I will present my code in this file and also explain what happens at each step after a piece of code.

xTrain <- read.table("UCI HAR Dataset/train/X_train.txt")
yTrain <- read.table("UCI HAR Dataset/train/y_train.txt")
sTrain <- read.table("UCI HAR Dataset/train/subject_train.txt")

xTest <- read.table("UCI HAR Dataset/test/X_test.txt")
yTest <- read.table("UCI HAR Dataset/test/y_test.txt")
sTest <- read.table("UCI HAR Dataset/test/subject_test.txt")

I start by reading 6 data files into R and assignment them to 6 variables. The datasets are the X, Y and 'subject' of both the test and training part of the data. I use the read.table command and specify the path in which the files can be found. This is a relative path to the current working directory the run_analysis.R file is stored.

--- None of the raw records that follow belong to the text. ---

/-- What a raw second can answer (41_epoch_tracker_fll.md R152). -/
theorem rawSecond_ok {s t : State} :
    rawSecond s = .ok t ↔ ∃ u v,
      epochUpdate (s.withClock { s.clock with mphase := (s.clock.mphase + 1) % 60 }) = .ok u ∧
      intervalStep u = .ok v ∧
      ((s.clock.mphase + 1 = 60 ∧ rawMinute (syncCheck v) = .ok t) ∨
       (s.clock.mphase + 1 ≠ 60 ∧ t = syncCheck v)) := by
  unfold rawSecond
  simp only [res_bind_ok, runIf_ok, beq_iff_eq, beq_eq_false_iff_ne]
  constructor
  · rintro ⟨u, hu, v, hv, h⟩; exact ⟨u, v, hu, hv, h⟩
  · rintro ⟨u, v, hu, hv, h⟩; exact ⟨u, hu, v, hv, h⟩

/-- What the epoch update can answer (R153 to R156): signal loss, an acceptance or rejection without a latch, or a latch. -/
theorem epochUpdate_ok {s t : State} :
    epochUpdate s = .ok t ↔ ∃ best hist u, best = s.epoch.comb.argmax Config.second ∧
      hist = histPush s.epoch.hist best.1 ∧
      u = s.withEpoch { s.epoch with hist := hist, span := histSpan hist } ∧
      (((best.2.lt s.cfg.sthr = true ∨ s.sel = .none) ∧ t = dropSecondSync u) ∨
       (¬(best.2.lt s.cfg.sthr = true ∨ s.sel = .none) ∧ ∃ v, v = u.withEpoch (epochStep u.epoch (histMedian hist)) ∧
         ((epochAccepted u.epoch (histMedian hist) = true ∧ Config.sCmp ≤ v.epoch.scmp ∧ latchOffsets v = .ok t) ∨
          (¬(epochAccepted u.epoch (histMedian hist) = true ∧ Config.sCmp ≤ v.epoch.scmp) ∧ t = v)))) := by
  unfold epochUpdate
  constructor
  · intro h
    refine ⟨_, _, _, rfl, rfl, rfl, ?_⟩
    dsimp only at h
    split at h
    · next hc =>
      rw [Bool.or_eq_true, decide_eq_true_eq] at hc
      exact .inl ⟨hc, (Except.ok.inj h).symm⟩
    · next hc =>
      rw [Bool.or_eq_true, decide_eq_true_eq] at hc
      refine .inr ⟨hc, _, rfl, ?_⟩
      split at h
      · next ha =>
        rw [Bool.and_eq_true, decide_eq_true_eq] at ha
        exact .inl ⟨ha.1, ha.2, h⟩
      · next ha =>
        rw [Bool.and_eq_true, decide_eq_true_eq] at ha
        exact .inr ⟨ha, (Except.ok.inj h).symm⟩
  · rintro ⟨best, hist, u, rfl, rfl, rfl, h⟩
    dsimp only
    rcases h with ⟨hc, rfl⟩ | ⟨hc, v, rfl, h⟩
    · rw [if_pos (by rw [Bool.or_eq_true, decide_eq_true_eq]; exact hc)]
    · rw [if_neg (by rw [Bool.or_eq_true, decide_eq_true_eq]; exact hc)]
      rcases h with ⟨h1, h2, h3⟩ | ⟨h1, rfl⟩
      · rw [if_pos (by rw [Bool.and_eq_true, decide_eq_true_eq]; exact ⟨h1, h2⟩)]; exact h3
      · rw [if_neg (by rw [Bool.and_eq_true, decide_eq_true_eq]; exact h1)]

/-- What the offset latch can answer (R156). -/
theorem latchOffsets_ok {s t : State} :
    latchOffsets s = .ok t ↔ ∃ delay, selDelay s = .ok delay ∧
      t = (setFlag bitSsync true s).withEpoch { s.epoch with
        rsecStart := imod (s.epoch.tepoch - (Config.tckSiz - 1 : Nat)) Config.second
        tsecStart := imod (imod (s.epoch.tepoch - (Config.tckSiz - 1 : Nat)) Config.second - delay)
          Config.second } := by
  unfold latchOffsets
  simp only [res_bind_ok]
  constructor
  · rintro ⟨d, hd, e⟩; exact ⟨d, hd, (Except.ok.inj e).symm⟩
  · rintro ⟨d, hd, rfl⟩; exact ⟨d, hd, rfl⟩

/-- What the frequency update can answer (R160). -/
theorem frequencyUpdate_ok {d : Int} {s t : State} :
    frequencyUpdate d s = .ok t ↔
      (s.ssync = true ∧ (freqNext d s.epoch.k s.clock.freq).isFinite = true ∧
        t = s.withClock { s.clock with freq := freqNext d s.epoch.k s.clock.freq }) ∨
      (s.ssync = false ∧ t = s) := by
  unfold frequencyUpdate
  cases s.ssync
  · constructor
    · intro e; exact .inr ⟨rfl, (Except.ok.inj e).symm⟩
    · rintro (⟨h, -⟩ | ⟨-, rfl⟩)
      · cases h
      · rfl
  · simp only [if_true, res_map_ok, finite_ok]
    constructor
    · rintro ⟨f, ⟨hf, rfl⟩, rfl⟩; exact .inl ⟨trivial, hf, rfl⟩
    · rintro (⟨-, hf, rfl⟩ | ⟨h, -⟩)
      · exact ⟨_, ⟨hf, rfl⟩, rfl⟩
      · cases h

/-- What the interval counter can answer (R158 to R161). -/
theorem intervalStep_ok {s t : State} :
    intervalStep s = .ok t ↔
      (2 ^ s.epoch.k ≤ s.epoch.avgcnt + 1 ∧ intervalEnd (s.withEpoch { s.epoch with avgcnt := 0 }) = .ok t) ∨
      (¬ 2 ^ s.epoch.k ≤ s.epoch.avgcnt + 1 ∧ t = s.withEpoch { s.epoch with avgcnt := s.epoch.avgcnt + 1 }) := by
  unfold intervalStep
  by_cases h : 2 ^ s.epoch.k ≤ s.epoch.avgcnt + 1 <;> simp [h, eq_comm]

/-- What the end of an averaging interval can answer (R159 to R161). -/
theorem intervalEnd_ok {s t : State} :
    intervalEnd s = .ok t ↔ ∃ u, frequencyUpdate (driftOf s.epoch)
      (s.withEpoch { s.epoch with tepochRef := s.epoch.tepoch }) = .ok u ∧
      t = intervalDoubling (driftOf s.epoch) u := by
  unfold intervalEnd
  simp only [res_bind_ok]
  constructor
  · rintro ⟨u, hu, e⟩; exact ⟨u, hu, (Except.ok.inj e).symm⟩
  · rintro ⟨u, hu, rfl⟩; exact ⟨u, hu, rfl⟩

/-- What a transmitter second can answer (44_clock_and_minute.md R240). -/
theorem transmitterSecond_ok {s t : State} :
    transmitterSecond s = .ok t ↔ ∃ u, tsecNext s = .ok u ∧
      ((u.dec.tsec = 0 ∧ clockAdvance u = .ok t) ∨ (u.dec.tsec ≠ 0 ∧ t = u)) := by
  unfold transmitterSecond
  simp only [res_bind_ok, runIf_ok, beq_iff_eq, beq_eq_false_iff_ne, ne_eq]

/-- What the new transmitter second can be (R240 to R243). -/
theorem tsecNext_ok {s t : State} :
    tsecNext s = .ok t ↔
      (s.dec.tsec = 59 ∧ ∃ c, clockFields s = .ok c ∧
        t = endSecond59 (if leapDue s c then setFlag bitLeap true s else s)) ∨
      (s.dec.tsec = 60 ∧ t = setTsec 0 s) ∨
      (s.dec.tsec ≠ 59 ∧ s.dec.tsec ≠ 60 ∧ t = setTsec (s.dec.tsec + 1) s) := by
  unfold tsecNext leapCheck
  by_cases h : s.dec.tsec = 59
  · simp only [h, if_true, res_map_ok]
    constructor
    · rintro ⟨_, ⟨c, hc, rfl⟩, rfl⟩; exact .inl ⟨trivial, c, hc, rfl⟩
    · rintro (⟨-, c, hc, rfl⟩ | ⟨h', -⟩ | ⟨h', -⟩)
      · exact ⟨_, ⟨c, hc, rfl⟩, rfl⟩
      · omega
      · exact absurd rfl h'
  · rw [if_neg h]
    by_cases h' : s.dec.tsec = 60
    · rw [if_pos h']
      constructor
      · intro e; exact .inr (.inl ⟨h', (Except.ok.inj e).symm⟩)
      · rintro (⟨e, -⟩ | ⟨-, rfl⟩ | ⟨-, e, -⟩)
        · exact absurd e h
        · rfl
        · exact absurd h' e
    · rw [if_neg h']
      constructor
      · intro e; exact .inr (.inr ⟨h, h', (Except.ok.inj e).symm⟩)
      · rintro (⟨e, -⟩ | ⟨e, -⟩ | ⟨-, -, rfl⟩)
        · exact absurd e h
        · exact absurd e h'
        · rfl

/-- What the clock advance can answer (R245). -/
theorem clockAdvance_ok {s t : State} :
    clockAdvance s = .ok t ↔ ∃ u c, carry 0 s = .ok (u, c) ∧ carryChain [1, 2, 3, 4, 5, 6, 7, 8] c u = .ok t := by
  unfold clockAdvance
  simp only [res_bind_ok, Prod.exists]

/-- What one link of the carry chain can answer (R245). -/
theorem carryChain_cons_ok {p : Nat} {rest : List Nat} {c : Bool} {s t : State} :
    carryChain (p :: rest) c s = .ok t ↔
      (c = true ∧ s.dsync = true ∧ ∃ u c', carry p s = .ok (u, c') ∧ carryChain rest c' u = .ok t) ∨
      (¬(c = true ∧ s.dsync = true) ∧ t = s) := by
  rw [carryChain]
  by_cases h : c = true ∧ s.dsync = true
  · rw [if_pos (by simpa using h)]
    simp only [res_bind_ok, Prod.exists, h.1, h.2, true_and, not_true_eq_false, false_and, or_false]
  · rw [if_neg (by simpa using h)]
    constructor
    · intro e; exact .inr ⟨h, (Except.ok.inj e).symm⟩
    · rintro (⟨h1, h2, -⟩ | ⟨-, rfl⟩)
      · exact absurd ⟨h1, h2⟩ h
      · rfl

/-- What the scan accumulation can answer (42_station_acquisition.md R176). -/
theorem scanAccumulate_ok {em : ByStation F64} {s t : State} :
    scanAccumulate em s = .ok t ↔ (scanPos s = none ∧ t = s) ∨
      (∃ q mA mB, scanPos s = some q ∧ scanAdd em.a q s.acq.ms.a = .ok mA ∧ scanAdd em.b q s.acq.ms.b = .ok mB ∧
        t = s.withAcq { s.acq with ms := ⟨mA, mB⟩ }) := by
  unfold scanAccumulate
  cases h : scanPos s with
  | none => simp [eq_comm]
  | some q =>
    simp only [res_bind_ok]
    constructor
    · rintro ⟨a, ha, b, hb, e⟩; exact .inr ⟨q, a, b, rfl, ha, hb, (Except.ok.inj e).symm⟩
    · rintro (⟨h', -⟩ | ⟨q', a, b, hq, ha, hb, rfl⟩)
      · cases h'
      · cases hq; exact ⟨a, ha, b, hb, rfl⟩

/-- What the accumulation of one scan can answer (R176). -/
theorem scanAdd_ok {em : F64} {q : Nat} {m m' : Scan} :
    scanAdd em q m = .ok m' ↔ (m.esum.add em).isFinite = true ∧
      m' = { emax := if m.emax.lt em then em else m.emax
             pos := if m.emax.lt em then q else m.pos
             esum := m.esum.add em
             n := m.n + 1 } := by
  unfold scanAdd
  simp only [res_bind_ok, finite_ok]
  constructor
  · rintro ⟨_, ⟨hf, rfl⟩, e⟩
    refine ⟨hf, ?_⟩
    rw [← Except.ok.inj e]
    cases m.emax.lt em <;> rfl
  · rintro ⟨hf, rfl⟩
    refine ⟨_, ⟨hf, rfl⟩, ?_⟩
    cases m.emax.lt em <;> rfl

/-- What the comb update can answer (41_epoch_tracker_fll.md R150). -/
theorem combUpdate_ok {e : F64} {s t : State} :
    combUpdate e s = .ok t ↔ s.clock.rphase < Config.second ∧
      ((s.epoch.comb.get s.clock.rphase).add
        ((e.sub (s.epoch.comb.get s.clock.rphase)).div s.cfg.combTc)).isFinite = true ∧
      t = s.withEpoch { s.epoch with
        comb := (s.epoch.comb.put s.clock.rphase
          ((s.epoch.comb.get s.clock.rphase).add
            ((e.sub (s.epoch.comb.get s.clock.rphase)).div s.cfg.combTc))) } := by
  unfold combUpdate
  simp only [res_bind_ok, arrRead_ok, arrWrite_ok, finite_ok]
  constructor
  · rintro ⟨_, ⟨h, rfl⟩, _, ⟨hf, rfl⟩, _, ⟨-, rfl⟩, e⟩; exact ⟨h, hf, (Except.ok.inj e).symm⟩
  · rintro ⟨h, hf, rfl⟩; exact ⟨_, ⟨h, rfl⟩, _, ⟨hf, rfl⟩, _, ⟨h, rfl⟩, rfl⟩

/-- What the envelope-buffer write can answer (43_bcd_decoder.md R219). -/
theorem envelopeWrite_ok {e : F64} {s t : State} :
    envelopeWrite e s = .ok t ↔ imod (s.clock.rphase - s.epoch.rsecStart) Config.second < Config.second ∧
      t = s.withDec { s.dec with
        dbuf := s.dec.dbuf.put (imod (s.clock.rphase - s.epoch.rsecStart) Config.second) e } := by
  unfold envelopeWrite
  simp only [res_bind_ok, arrWrite_ok]
  constructor
  · rintro ⟨_, ⟨h, rfl⟩, e⟩; exact ⟨h, (Except.ok.inj e).symm⟩
  · rintro ⟨h, rfl⟩; exact ⟨_, ⟨h, rfl⟩, rfl⟩

/-- What the signal part of a sample step can answer (70_reset_and_hazards.md R285, steps 1 to 4). -/
theorem signalStep_ok {s t : State} :
    signalStep s = .ok t ↔ ∃ o bank u v,
      demodUpdate s.cfg s.sel s.pins.x s.bank = .ok (o, bank) ∧
      envelopeWrite o.eData ((s.withOut { s.out with timerecStrobe := false }).withBank bank) = .ok u ∧
      scanAccumulate o.em u = .ok v ∧ combUpdate o.eSel v = .ok t := by
  unfold signalStep
  simp only [res_bind_ok, Prod.exists]
  constructor
  · rintro ⟨o, bank, hd, u, hu, v, hv, h⟩; exact ⟨o, bank, u, v, hd, hu, hv, h⟩
  · rintro ⟨o, bank, u, v, hd, hu, hv, h⟩; exact ⟨o, bank, hd, u, hu, v, hv, h⟩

TotalTrain <- cbind(sTrain,yTrain,xTrain)

I continue by combining all the part of the training data set into one big training data set. I do this by column binding them together (cbind). I specifically started with the subject file, then the y file and last the x file. This way the data set wil start with a vector of subject IDs, next a vector of activities and finally a matrix with the measurement from the sensors of the smartphone.

TotalTest <- cbind(sTest,yTest,xTest)

Exactly the same is done for the test set.

TotalData <- data.frame(rbind(TotalTrain,TotalTest))

Next, I row bind the train and test set into one big matrix and convert this into a data frame using the data.frame function. I now have all the data merged into one file for which the first column consists of the subjects, the second column consists of the activitiy IDs and the other columns are the signalling from the sensors.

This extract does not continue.